At once she sensed something different. What
was this greenish, powdery stuff on the wall near the table? And
there—more of it near the sink. She’d wiped down the counter and
table with disinfectant cleaner. She could see her circular wipe
marks in dried swirls of green. No way she left it like this. She
checked the back door. Still locked tight.

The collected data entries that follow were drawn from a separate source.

/-- The first `TRAP` after an `Initialize()` builds the shadow from the original table: exactly the pages of the user
range and the kernel window, each with the original's entry; the table is kept by every instruction that does not reset
the context or halt the block (the model's halted state, log 8), and nothing is installed by the construction (R111,
R153). -/
def Obligations.FirstTrapBuildsTheShadow : Prop :=
  ∀ s u : State, s.origTable.wf = true → s.shadowTable = none → ensureShadow s = .ok u →
    u = { s with shadowTable := u.shadowTable } ∧
    (∃ sh, u.shadowTable = some sh ∧ ∀ v, sh.find v =
      if (∃ b, b < s.guestSize.toNat ∧ b / 4096 = v) ∨ (0x80000 ≤ v ∧ v < 0x80400) then s.origTable.find v
      else none) ∧
    ∀ (i : Instr) (t : State), exec i u = .next t → t.shadowTable = u.shadowTable ∨ u.KilledFrom t ∨ u.HaltedFrom t

/-- Once built, the shadow is the same table after every step, until the context is reset or the block halted (R25,
R172; the model's halted state, log 8). -/
def Obligations.ShadowIsNeverModified : Prop :=
  ∀ (s t : State) (sh : Table), step s = .next t → s.shadowTable = some sh →
    t.shadowTable = some sh ∨ t.ContextReset ∨ s.taken.HaltedFrom t

/-- The restricted table changes only at an MRET with the flag set, at a reset of the context, and at a halt of the block
(R26, R131, R172; the model's halted state, log 8). -/
def Obligations.RestrictedTableChangesOnlyAtMret : Prop :=
  ∀ s t : State, step s = .next t → t.restrictedTable ≠ s.restrictedTable →
    t.ContextReset ∨ s.taken.HaltedFrom t ∨ (s.pmpConfiguration = true ∧ t.liveSel = .restricted ∧
      ∃ u w, ensureShadow s.taken = .ok u ∧ fetch u u.pc = .ok w ∧ decodeWord w = .ok .mret)

/-- Which table is live after each instruction (R159), but for a halt of the block (R172; the model's halted state,
log 8). -/
def Obligations.LiveTableFollowsTheEvents : Prop :=
  ∀ (i : Instr) (s t : State), exec i s = .next t →
    (s.KilledFrom t ∧ t.liveSel = .original) ∨ s.HaltedFrom t ∨
    (i = .ecall ∧ s.mode = .supervisor ∧ t.liveSel = .shadow) ∨
    (i = .mret ∧ s.pmpConfiguration = true ∧ t.liveSel = .restricted) ∨
    (t.liveSel = s.liveSel ∧ t.tlbFlushes = s.tlbFlushes ∧ ¬ (i = .ecall ∧ s.mode = .supervisor) ∧
      ¬ (i = .mret ∧ s.pmpConfiguration = true))

/-- The PMP filter is all or nothing and takes the boundaries as virtual ranges (R155 to R157, R161): after an MRET with
the flag set that does not halt the block, an address in a region that lacks read, write or execute is not translated; a
page of the two ranges that overlaps no such region translates as the shadow has it; a page of neither range is not
mapped
Where the block halts, R172 and log 8 speak. -/
def Obligations.PmpFilterIsExact : Prop :=
  ∀ s t : State, s.Inv → s.mode ≠ .user → s.pmpConfiguration = true → exec .mret s = .next t → t.faulted = false →
    ∃ sh rt, s.shadowTable = some sh ∧ liveTable t = some rt ∧
      (∀ (va : Word) (p : PmpRegion), p ∈ pmpRegions s.vregs → p.perm ≠ 7#3 → p.start ≤ va → va < p.stop →
        translateAddr t va = .error (.internalFault .fetchUnmapped)) ∧
      (∀ va : Word, (va.toNat / 4096 * 4096 < s.guestSize.toNat ∨ (0x80000000 ≤ va.toNat ∧ va.toNat < 0x80400000)) →
        (∀ p ∈ pmpRegions s.vregs, p.perm ≠ 7#3 →
          ∀ b : Nat, p.start.toNat ≤ b → b < p.stop.toNat → b / 4096 ≠ va.toNat / 4096) →
        rt.find (va.toNat / 4096) = sh.find (va.toNat / 4096) ∧ sh.find (va.toNat / 4096) ≠ none) ∧
      (∀ v : Nat, s.guestSize.toNat ≤ v * 4096 → ¬ (0x80000 ≤ v ∧ v < 0x80400) → rt.find v = none)

/-! ### Invariants and progress -/

/-- The state after reset meets the invariant. -/
def Obligations.ResetMeetsTheInvariant : Prop := State.reset.Inv

/-- Every step keeps the invariant: memory and tables stay canonical, and while the block is not halted the live handle
stays present and a restricted table never holds an entry the shadow lacks (R26, R27, R61, R64, R157)
That a halted block's tables are canonical is the model's choice (log 8). -/
def Obligations.StepKeepsTheInvariant : Prop :=
  ∀ s t : State, s.Inv → step s = .next t → t.Inv

/-- A host that meets the boot requirements never sees the first `TRAP` halt the block: it completes whatever word the
guest executed (R202)
A halt would be a next state too, by the model's choice (log 8). -/
def Obligations.BootReadyTrapCompletes : Prop :=
  ∀ s : State, s.Inv → s.BootReady → s.shadowTable = none → s.faulted = false → s.trapNext = true →
    ∃ t, step s = .next t ∧ t.faulted = false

“What’s going on?” Rupert asked, peering
around the doorjamb.

“Huh?”

“You cursed. I heard you say ‘what the f—’
all the way down the hall.”

“Look at this!” She pointed to the table. “I
didn’t leave all that green stuff.”

“Uh-huh. Sam, there’s no green stuff.”

“Right there!” She flicked her fingers toward
the wall. “And there. Powdery stuff on the wall. Swipe marks on the
table.”

He was staring at her blankly.

“Stop it! No teasing.” She laughed but it
came out sort of shaky. “Rupert, you’re scaring me. You do see
this.” She wiped her finger across it and some of the green came
off. She held it up to him.

“Honey, I see a table and a kitchen that
looks perfectly clean. You’d never leave a mess behind in one of
your places. You clean like the devil when you do these jobs.”

Sam felt like she’d been whacked. What the
hell was going on? She rubbed at her eyes and blinked hard. The
green stuff was still there. And her good friend was looking at her
like she’d just sprouted horns.

“I want a third opinion.” She pulled out her
phone and dialed Beau. No answer on his cell. Sam stopped herself.
How crazy would it sound, trying to explain this to him?

Rupert was watching her from the doorway.

“You. Keep out of this,” she grumbled. He
flinched and slinked away.

She stomped across the kitchen and flung the
door open. It closed behind her, a lot more firmly than she’d
intended. She strode over to the gaping hole in the back corner and
stared into the empty grave for a good ten minutes. Maybe she
was
going crazy. Maybe not. But snapping at her friends
wouldn’t solve anything.

She took a deep breath and headed back to the
house.

Refusing to look closely at the kitchen
walls, Sam went back to the bedroom where Rupert was sitting on the
bed, looking like a whipped puppy. “Hey, I’m sorry. I shouldn’t
have yelled at you.” She sat down beside him.

“And I shouldn’t have doubted you. That’s not
what friends do.” He took her hand.

“So, we’re good?”

“We’re good.” He patted her hand and gave it
a light squeeze. “Want some help with those cookies?”

“Absolutely. I’ll just recheck all the locks
first.”

He went out to the truck while Sam made the
rounds, ignoring the green powder in several places. She rinsed her
fingers at the kitchen sink and the substance came right off. So
strange.

She drove back home, still shaky over the
fact that she was seeing things other people couldn’t see, hoping
that it wasn’t some alien concoction from the Planet Whatever.

 

 

 

Chapter 12

 

 

By two o’clock Rupert and Sam were up to
their elbows in cookies. He’d completely moved past the earlier
little tiff and pitched in with his practiced ease in the kitchen.
As Sam mixed each new flavor of dough he operated the press and
filled cookie sheets with neat rows of butter cookies, chocolate
spritz, butter-mint whirls and more. She shuffled them in and out
of the oven and onto cooling racks. As he worked up the final batch
she prepared decorator icing and began piping a variety of tiny
summer flowers onto the cooled ones. She loved to see how many
different styles she could come up with, customizing every order so
the customer always received a surprise.